Transcribe the stretch of entries below from the line with "State), exec i s = .next t →" through the line with "def Obligations.RequestsLeaveTimeBase : Prop", exactly and with both ends included; leave out all other lines.

Stored entries:
□ □ □ □

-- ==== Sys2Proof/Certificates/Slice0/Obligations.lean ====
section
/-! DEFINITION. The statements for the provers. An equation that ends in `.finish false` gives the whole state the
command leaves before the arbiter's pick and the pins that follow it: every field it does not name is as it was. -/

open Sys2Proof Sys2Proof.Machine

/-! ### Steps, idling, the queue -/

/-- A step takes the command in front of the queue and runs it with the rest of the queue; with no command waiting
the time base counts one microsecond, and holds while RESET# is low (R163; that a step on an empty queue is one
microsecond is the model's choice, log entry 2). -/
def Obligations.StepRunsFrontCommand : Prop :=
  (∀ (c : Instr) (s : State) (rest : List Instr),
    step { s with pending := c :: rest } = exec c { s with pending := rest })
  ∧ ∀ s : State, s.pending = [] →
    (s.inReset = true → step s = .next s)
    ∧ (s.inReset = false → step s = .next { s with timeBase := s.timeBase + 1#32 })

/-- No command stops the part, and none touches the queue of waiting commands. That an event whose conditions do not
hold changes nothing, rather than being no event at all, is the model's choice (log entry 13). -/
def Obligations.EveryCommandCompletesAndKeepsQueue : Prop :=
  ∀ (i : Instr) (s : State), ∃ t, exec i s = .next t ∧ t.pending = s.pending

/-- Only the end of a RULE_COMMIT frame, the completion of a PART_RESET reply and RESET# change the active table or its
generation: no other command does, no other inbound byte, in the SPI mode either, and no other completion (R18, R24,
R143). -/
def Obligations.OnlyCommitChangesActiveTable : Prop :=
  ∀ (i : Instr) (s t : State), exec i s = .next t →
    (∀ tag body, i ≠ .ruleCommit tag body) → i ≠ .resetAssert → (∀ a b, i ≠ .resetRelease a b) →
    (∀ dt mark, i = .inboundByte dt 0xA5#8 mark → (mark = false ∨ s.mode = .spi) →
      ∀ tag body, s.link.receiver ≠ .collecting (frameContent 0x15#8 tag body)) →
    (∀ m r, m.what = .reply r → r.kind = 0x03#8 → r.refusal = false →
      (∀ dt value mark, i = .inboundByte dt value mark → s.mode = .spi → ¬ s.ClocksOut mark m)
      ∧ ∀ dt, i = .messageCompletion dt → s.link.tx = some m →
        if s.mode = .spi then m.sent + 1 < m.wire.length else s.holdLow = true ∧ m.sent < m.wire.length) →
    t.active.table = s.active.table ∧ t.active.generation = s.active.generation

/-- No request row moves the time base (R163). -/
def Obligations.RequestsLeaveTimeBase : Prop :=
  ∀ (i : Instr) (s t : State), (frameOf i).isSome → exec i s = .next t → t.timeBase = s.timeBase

□ □ □ □

• _Solution for this problem_:
  ∀ (i : Instr) (s t : State), exec i s = .next t →
    (∀ tag body, i ≠ .ruleCommit tag body) → i ≠ .resetAssert → (∀ a b, i ≠ .resetRelease a b) →
    (∀ dt mark, i = .inboundByte dt 0xA5#8 mark → (mark = false ∨ s.mode = .spi) →
      ∀ tag body, s.link.receiver ≠ .collecting (frameContent 0x15#8 tag body)) →
    (∀ m r, m.what = .reply r → r.kind = 0x03#8 → r.refusal = false →
      (∀ dt value mark, i = .inboundByte dt value mark → s.mode = .spi → ¬ s.ClocksOut mark m)
      ∧ ∀ dt, i = .messageCompletion dt → s.link.tx = some m →
        if s.mode = .spi then m.sent + 1 < m.wire.length else s.holdLow = true ∧ m.sent < m.wire.length) →
    t.active.table = s.active.table ∧ t.active.generation = s.active.generation

/-- No request row moves the time base (R163). -/
def Obligations.RequestsLeaveTimeBase : Prop :=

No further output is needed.